• Task directions: Print every line of the listing below, starting with the line that holds "else .go (s.inStacks m gpn va tracked)" and going on through the line that holds "draws := t.draws + 1", both included, and print nothing else.

• Dataset extract:
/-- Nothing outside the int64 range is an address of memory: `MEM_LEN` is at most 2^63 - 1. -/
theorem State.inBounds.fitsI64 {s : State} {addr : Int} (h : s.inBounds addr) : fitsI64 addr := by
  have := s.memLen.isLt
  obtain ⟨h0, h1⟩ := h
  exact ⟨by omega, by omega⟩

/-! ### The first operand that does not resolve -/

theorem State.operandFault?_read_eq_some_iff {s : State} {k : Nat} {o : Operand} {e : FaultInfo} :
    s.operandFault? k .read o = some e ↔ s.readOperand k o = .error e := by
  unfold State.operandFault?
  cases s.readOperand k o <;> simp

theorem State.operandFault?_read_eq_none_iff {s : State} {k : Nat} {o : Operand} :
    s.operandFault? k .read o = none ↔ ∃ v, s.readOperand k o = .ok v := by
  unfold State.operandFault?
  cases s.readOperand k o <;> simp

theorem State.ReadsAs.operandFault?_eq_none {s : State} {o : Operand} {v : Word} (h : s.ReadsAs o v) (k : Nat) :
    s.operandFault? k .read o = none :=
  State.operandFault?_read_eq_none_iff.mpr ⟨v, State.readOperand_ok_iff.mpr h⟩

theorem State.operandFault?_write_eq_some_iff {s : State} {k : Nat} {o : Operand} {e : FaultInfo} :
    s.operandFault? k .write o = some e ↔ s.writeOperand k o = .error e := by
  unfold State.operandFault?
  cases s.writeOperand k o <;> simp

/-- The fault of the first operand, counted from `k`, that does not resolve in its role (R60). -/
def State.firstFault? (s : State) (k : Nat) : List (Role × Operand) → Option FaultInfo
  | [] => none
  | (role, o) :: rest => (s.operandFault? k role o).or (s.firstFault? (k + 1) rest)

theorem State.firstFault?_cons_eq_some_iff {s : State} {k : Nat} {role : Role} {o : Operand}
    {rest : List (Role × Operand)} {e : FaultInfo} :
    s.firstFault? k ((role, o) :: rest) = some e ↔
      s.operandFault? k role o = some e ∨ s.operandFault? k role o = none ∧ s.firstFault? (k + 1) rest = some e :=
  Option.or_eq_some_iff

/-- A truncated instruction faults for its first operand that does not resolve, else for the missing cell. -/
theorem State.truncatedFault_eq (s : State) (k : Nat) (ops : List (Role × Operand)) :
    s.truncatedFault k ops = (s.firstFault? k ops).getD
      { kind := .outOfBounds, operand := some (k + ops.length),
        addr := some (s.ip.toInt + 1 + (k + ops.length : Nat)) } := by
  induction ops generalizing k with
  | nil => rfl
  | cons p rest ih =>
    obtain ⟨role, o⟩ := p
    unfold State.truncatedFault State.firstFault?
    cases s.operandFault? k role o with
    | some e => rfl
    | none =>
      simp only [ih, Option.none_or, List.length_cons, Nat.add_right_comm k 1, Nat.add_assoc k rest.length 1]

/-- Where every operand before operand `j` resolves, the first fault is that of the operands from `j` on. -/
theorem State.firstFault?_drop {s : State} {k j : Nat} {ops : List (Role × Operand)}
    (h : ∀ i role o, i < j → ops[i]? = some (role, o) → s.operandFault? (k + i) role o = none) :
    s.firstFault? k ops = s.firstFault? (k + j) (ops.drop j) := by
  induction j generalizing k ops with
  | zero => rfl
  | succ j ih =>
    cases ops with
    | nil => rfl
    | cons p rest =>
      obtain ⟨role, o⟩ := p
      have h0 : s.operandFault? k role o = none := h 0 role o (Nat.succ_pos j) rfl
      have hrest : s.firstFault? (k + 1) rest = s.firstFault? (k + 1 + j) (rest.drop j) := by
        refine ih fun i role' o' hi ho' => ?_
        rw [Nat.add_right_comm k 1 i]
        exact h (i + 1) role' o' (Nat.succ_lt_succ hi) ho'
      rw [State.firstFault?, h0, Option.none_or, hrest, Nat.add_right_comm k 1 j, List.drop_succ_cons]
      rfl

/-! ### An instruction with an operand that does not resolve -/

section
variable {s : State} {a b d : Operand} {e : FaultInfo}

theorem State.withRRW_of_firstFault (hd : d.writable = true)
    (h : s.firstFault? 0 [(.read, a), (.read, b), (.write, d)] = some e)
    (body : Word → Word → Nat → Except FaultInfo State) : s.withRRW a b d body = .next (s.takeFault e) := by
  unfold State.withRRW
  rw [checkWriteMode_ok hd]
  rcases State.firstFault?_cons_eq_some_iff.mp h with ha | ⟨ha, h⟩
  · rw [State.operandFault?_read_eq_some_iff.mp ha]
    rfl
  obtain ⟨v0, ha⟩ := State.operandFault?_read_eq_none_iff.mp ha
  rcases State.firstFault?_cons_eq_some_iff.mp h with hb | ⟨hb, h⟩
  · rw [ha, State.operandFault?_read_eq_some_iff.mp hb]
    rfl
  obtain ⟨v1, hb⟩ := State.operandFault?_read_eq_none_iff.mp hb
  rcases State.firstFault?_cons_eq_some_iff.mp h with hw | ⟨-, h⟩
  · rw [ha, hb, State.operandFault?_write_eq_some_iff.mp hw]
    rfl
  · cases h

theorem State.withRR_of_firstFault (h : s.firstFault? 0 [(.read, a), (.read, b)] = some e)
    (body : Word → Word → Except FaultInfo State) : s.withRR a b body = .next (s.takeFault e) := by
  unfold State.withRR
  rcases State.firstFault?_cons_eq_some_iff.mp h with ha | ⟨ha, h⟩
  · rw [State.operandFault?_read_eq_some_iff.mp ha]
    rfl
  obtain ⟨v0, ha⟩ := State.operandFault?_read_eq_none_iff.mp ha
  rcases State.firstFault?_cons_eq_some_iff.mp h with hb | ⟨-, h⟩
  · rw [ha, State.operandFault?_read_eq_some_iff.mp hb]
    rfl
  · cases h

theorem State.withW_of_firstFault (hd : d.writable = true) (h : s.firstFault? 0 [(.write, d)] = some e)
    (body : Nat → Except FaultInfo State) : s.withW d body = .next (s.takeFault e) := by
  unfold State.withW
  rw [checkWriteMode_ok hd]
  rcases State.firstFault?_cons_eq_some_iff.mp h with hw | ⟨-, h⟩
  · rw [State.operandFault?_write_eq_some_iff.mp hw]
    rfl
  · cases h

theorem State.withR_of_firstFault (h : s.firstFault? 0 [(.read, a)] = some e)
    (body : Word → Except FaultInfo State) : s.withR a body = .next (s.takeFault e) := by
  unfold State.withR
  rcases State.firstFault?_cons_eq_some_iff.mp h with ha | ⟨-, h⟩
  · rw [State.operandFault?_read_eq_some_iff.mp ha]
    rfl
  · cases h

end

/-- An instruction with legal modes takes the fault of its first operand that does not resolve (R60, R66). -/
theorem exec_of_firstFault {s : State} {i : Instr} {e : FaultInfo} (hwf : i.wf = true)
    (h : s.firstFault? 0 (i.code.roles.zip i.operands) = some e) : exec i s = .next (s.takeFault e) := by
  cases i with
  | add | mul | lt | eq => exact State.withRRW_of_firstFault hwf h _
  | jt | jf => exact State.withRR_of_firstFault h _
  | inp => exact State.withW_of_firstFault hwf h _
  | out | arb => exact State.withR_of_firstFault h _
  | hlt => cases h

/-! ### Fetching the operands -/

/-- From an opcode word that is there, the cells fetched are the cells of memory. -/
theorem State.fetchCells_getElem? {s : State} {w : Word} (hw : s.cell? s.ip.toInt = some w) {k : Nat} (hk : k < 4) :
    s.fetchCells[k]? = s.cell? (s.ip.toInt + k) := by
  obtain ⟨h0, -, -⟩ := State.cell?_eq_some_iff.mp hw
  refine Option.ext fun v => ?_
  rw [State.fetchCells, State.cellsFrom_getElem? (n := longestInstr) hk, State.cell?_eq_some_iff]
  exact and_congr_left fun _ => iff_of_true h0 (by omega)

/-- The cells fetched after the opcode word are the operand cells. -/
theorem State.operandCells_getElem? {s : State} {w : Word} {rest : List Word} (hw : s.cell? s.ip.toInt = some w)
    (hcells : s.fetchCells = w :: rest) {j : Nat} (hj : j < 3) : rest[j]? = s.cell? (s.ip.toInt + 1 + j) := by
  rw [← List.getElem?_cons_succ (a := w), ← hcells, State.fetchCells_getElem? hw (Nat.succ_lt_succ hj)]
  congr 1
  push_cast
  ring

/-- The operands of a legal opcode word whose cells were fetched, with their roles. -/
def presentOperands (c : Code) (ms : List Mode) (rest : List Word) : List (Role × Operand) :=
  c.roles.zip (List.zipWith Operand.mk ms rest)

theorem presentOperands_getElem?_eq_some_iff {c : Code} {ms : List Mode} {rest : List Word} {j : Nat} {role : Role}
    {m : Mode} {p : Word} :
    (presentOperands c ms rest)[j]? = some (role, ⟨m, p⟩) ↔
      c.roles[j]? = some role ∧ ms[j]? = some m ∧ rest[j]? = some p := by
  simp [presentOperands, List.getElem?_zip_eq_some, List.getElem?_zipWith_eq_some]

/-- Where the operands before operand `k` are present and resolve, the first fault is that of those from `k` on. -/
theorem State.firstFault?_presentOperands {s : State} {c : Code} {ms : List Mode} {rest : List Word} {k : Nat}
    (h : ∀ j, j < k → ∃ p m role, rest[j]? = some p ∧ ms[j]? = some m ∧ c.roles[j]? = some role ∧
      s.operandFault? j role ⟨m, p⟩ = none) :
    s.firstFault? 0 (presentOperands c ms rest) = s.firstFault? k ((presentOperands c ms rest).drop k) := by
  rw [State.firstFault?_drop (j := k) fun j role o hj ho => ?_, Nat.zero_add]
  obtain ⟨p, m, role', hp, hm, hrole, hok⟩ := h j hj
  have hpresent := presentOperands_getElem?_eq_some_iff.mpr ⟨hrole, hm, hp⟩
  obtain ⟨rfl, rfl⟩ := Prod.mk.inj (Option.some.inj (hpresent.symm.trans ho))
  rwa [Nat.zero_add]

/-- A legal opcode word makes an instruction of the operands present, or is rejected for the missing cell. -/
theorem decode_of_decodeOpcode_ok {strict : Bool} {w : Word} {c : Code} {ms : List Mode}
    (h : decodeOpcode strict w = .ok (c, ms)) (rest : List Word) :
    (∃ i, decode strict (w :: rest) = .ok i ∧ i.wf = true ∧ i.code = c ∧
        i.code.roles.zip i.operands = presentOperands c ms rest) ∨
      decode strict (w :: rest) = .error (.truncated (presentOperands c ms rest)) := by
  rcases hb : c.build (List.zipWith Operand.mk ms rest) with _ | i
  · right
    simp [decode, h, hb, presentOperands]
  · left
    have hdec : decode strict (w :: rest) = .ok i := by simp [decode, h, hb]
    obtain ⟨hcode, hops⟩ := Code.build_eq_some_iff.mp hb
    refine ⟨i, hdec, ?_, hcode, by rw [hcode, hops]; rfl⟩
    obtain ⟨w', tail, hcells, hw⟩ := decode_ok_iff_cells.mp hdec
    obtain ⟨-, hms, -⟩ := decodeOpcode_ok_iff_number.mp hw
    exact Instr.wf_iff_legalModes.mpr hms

---

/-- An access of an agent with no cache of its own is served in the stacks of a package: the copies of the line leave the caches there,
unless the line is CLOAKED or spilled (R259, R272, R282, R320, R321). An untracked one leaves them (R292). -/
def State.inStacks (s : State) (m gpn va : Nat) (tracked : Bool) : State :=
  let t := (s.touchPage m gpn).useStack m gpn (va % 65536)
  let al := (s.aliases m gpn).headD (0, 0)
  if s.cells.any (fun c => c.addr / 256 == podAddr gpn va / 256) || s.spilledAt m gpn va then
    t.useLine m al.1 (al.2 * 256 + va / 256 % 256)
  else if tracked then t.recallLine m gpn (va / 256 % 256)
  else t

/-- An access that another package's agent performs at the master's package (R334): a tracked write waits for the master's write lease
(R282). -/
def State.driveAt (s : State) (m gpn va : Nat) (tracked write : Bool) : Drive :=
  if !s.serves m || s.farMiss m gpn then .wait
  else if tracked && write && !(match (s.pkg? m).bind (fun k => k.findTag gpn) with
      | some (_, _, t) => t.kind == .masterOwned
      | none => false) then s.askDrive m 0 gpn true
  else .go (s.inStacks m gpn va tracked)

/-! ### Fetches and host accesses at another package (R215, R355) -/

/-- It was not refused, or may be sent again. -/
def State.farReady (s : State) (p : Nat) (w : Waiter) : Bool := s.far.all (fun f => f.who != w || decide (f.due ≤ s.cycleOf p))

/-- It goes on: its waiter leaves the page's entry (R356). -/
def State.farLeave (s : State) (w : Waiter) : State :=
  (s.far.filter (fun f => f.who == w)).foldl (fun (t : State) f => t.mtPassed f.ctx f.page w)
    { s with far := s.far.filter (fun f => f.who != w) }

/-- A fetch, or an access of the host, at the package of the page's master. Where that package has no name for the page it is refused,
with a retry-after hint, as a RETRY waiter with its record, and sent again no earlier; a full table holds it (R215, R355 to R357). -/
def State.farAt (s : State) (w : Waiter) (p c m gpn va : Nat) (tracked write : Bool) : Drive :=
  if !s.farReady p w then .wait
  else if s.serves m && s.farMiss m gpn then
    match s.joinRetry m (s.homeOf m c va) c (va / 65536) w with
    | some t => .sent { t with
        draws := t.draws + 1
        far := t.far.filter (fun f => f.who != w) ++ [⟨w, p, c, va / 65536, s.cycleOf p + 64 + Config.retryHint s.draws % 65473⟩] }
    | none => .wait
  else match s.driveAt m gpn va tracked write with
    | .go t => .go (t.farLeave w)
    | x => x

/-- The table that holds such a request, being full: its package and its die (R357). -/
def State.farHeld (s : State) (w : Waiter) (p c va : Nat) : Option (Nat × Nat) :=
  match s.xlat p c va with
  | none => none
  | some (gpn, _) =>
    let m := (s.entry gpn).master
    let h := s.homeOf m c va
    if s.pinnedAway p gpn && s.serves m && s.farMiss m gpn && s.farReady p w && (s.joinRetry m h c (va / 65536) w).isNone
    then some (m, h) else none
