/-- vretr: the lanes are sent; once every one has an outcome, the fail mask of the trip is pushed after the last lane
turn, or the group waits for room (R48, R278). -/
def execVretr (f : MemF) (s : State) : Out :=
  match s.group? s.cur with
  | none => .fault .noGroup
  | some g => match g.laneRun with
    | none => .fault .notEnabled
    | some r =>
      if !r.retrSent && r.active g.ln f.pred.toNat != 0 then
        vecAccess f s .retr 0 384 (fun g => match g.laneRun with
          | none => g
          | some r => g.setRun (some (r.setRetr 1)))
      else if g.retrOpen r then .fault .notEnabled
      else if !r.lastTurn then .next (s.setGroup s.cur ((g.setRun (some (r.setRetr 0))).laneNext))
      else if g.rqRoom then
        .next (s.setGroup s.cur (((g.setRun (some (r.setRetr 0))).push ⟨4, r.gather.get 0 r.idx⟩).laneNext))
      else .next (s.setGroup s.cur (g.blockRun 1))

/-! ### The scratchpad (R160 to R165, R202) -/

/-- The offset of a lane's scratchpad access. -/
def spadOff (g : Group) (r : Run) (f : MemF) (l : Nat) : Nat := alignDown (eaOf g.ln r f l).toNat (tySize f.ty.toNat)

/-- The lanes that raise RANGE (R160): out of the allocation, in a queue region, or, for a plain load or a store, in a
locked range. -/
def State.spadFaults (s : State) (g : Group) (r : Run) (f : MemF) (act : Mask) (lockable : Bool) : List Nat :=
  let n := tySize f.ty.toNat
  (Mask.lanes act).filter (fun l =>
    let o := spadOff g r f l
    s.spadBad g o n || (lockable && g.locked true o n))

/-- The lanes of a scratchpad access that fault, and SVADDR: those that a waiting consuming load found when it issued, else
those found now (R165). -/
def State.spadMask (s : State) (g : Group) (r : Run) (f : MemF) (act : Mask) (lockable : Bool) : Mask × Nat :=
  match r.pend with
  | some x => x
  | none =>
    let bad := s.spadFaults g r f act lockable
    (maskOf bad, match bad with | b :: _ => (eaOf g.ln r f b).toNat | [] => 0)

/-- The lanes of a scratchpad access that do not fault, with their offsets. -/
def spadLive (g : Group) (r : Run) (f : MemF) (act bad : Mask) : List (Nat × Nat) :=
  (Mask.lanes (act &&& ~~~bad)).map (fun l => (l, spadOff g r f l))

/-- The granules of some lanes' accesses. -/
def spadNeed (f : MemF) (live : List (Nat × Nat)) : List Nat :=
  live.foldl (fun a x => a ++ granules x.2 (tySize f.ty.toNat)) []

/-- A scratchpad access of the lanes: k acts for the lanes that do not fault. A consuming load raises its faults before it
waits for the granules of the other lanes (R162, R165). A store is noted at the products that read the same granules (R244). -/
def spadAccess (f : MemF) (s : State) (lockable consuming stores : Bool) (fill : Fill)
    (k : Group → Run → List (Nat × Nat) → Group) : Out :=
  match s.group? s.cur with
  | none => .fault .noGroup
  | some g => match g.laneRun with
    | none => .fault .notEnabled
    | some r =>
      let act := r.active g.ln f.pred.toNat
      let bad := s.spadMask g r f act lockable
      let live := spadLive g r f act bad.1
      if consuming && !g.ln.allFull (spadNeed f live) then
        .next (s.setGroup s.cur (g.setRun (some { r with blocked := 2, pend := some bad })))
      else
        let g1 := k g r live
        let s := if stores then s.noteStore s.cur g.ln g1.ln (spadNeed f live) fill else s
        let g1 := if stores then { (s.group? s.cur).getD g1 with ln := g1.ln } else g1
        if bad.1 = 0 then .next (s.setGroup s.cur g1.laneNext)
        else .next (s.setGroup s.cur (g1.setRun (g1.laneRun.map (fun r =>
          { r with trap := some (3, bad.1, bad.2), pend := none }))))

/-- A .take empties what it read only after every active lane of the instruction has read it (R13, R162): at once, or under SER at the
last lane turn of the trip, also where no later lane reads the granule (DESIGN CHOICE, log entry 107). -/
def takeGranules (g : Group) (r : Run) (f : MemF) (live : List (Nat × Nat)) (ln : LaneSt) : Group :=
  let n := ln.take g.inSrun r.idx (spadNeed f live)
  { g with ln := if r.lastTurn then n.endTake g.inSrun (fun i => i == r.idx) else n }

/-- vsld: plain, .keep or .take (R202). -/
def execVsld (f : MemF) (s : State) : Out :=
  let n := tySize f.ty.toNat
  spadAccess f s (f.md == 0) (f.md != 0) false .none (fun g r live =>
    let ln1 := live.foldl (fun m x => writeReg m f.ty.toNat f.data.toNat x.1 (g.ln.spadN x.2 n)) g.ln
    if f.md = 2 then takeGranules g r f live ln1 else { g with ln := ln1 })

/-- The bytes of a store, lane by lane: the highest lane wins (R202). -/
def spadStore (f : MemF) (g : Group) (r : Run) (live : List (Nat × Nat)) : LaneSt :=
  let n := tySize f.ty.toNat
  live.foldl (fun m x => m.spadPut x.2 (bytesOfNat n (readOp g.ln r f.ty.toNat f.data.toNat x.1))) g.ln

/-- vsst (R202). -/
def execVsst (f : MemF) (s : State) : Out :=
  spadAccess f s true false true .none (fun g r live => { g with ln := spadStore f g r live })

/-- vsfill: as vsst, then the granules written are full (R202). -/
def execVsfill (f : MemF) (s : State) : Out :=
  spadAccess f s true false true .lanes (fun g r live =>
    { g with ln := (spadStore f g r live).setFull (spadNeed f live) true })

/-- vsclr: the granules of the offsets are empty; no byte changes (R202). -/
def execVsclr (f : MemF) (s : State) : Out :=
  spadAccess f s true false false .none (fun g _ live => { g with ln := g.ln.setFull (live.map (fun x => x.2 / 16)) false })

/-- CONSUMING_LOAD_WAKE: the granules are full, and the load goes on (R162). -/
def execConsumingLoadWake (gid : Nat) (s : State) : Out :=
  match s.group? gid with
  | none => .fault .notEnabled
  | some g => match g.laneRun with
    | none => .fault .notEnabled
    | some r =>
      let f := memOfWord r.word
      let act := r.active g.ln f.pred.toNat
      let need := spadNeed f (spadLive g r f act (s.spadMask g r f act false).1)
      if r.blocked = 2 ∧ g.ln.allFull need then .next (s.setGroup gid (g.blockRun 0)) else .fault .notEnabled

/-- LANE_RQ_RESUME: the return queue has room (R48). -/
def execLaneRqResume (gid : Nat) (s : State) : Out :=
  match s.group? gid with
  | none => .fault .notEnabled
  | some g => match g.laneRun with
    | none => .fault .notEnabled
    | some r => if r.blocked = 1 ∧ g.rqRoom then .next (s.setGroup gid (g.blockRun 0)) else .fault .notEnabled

---

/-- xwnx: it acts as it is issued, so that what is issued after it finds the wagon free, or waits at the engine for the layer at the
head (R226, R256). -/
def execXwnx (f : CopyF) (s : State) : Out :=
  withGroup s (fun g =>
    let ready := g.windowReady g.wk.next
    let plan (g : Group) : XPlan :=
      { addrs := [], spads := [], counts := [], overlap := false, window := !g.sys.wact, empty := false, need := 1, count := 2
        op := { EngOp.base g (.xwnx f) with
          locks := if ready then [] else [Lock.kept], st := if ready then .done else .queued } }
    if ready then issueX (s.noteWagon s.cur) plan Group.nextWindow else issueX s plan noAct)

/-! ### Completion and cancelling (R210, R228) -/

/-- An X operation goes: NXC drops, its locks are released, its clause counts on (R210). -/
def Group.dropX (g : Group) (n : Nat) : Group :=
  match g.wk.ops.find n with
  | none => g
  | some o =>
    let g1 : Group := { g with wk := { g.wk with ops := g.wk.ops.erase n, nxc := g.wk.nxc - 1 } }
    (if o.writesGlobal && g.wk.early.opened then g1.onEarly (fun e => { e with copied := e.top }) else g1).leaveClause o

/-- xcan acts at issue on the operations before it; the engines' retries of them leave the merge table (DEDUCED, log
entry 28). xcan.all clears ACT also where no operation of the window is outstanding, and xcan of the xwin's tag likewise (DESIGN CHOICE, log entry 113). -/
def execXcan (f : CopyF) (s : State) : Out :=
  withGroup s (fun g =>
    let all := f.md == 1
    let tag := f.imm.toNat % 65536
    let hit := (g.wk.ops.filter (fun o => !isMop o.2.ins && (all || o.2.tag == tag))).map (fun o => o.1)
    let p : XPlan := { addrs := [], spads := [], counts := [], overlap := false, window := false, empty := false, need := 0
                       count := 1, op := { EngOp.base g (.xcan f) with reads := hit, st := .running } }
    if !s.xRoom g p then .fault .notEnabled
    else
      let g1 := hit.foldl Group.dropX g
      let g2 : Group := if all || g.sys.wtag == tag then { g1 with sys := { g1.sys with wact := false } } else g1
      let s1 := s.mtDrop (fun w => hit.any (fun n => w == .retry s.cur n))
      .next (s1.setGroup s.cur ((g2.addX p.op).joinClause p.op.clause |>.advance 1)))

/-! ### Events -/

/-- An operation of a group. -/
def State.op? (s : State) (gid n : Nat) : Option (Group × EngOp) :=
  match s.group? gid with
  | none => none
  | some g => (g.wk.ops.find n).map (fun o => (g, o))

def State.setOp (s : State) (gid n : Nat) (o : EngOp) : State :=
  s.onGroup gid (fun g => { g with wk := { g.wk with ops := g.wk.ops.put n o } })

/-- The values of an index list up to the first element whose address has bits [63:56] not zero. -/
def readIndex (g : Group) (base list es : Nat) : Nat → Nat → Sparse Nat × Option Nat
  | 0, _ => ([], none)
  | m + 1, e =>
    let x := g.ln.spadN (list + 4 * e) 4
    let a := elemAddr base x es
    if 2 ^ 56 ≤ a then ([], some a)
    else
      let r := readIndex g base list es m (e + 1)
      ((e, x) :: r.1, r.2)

• Task answer:
  else .go (s.inStacks m gpn va tracked)

/-! ### Fetches and host accesses at another package (R215, R355) -/

/-- It was not refused, or may be sent again. -/
def State.farReady (s : State) (p : Nat) (w : Waiter) : Bool := s.far.all (fun f => f.who != w || decide (f.due ≤ s.cycleOf p))

/-- It goes on: its waiter leaves the page's entry (R356). -/
def State.farLeave (s : State) (w : Waiter) : State :=
  (s.far.filter (fun f => f.who == w)).foldl (fun (t : State) f => t.mtPassed f.ctx f.page w)
    { s with far := s.far.filter (fun f => f.who != w) }

/-- A fetch, or an access of the host, at the package of the page's master. Where that package has no name for the page it is refused,
with a retry-after hint, as a RETRY waiter with its record, and sent again no earlier; a full table holds it (R215, R355 to R357). -/
def State.farAt (s : State) (w : Waiter) (p c m gpn va : Nat) (tracked write : Bool) : Drive :=
  if !s.farReady p w then .wait
  else if s.serves m && s.farMiss m gpn then
    match s.joinRetry m (s.homeOf m c va) c (va / 65536) w with
    | some t => .sent { t with
        draws := t.draws + 1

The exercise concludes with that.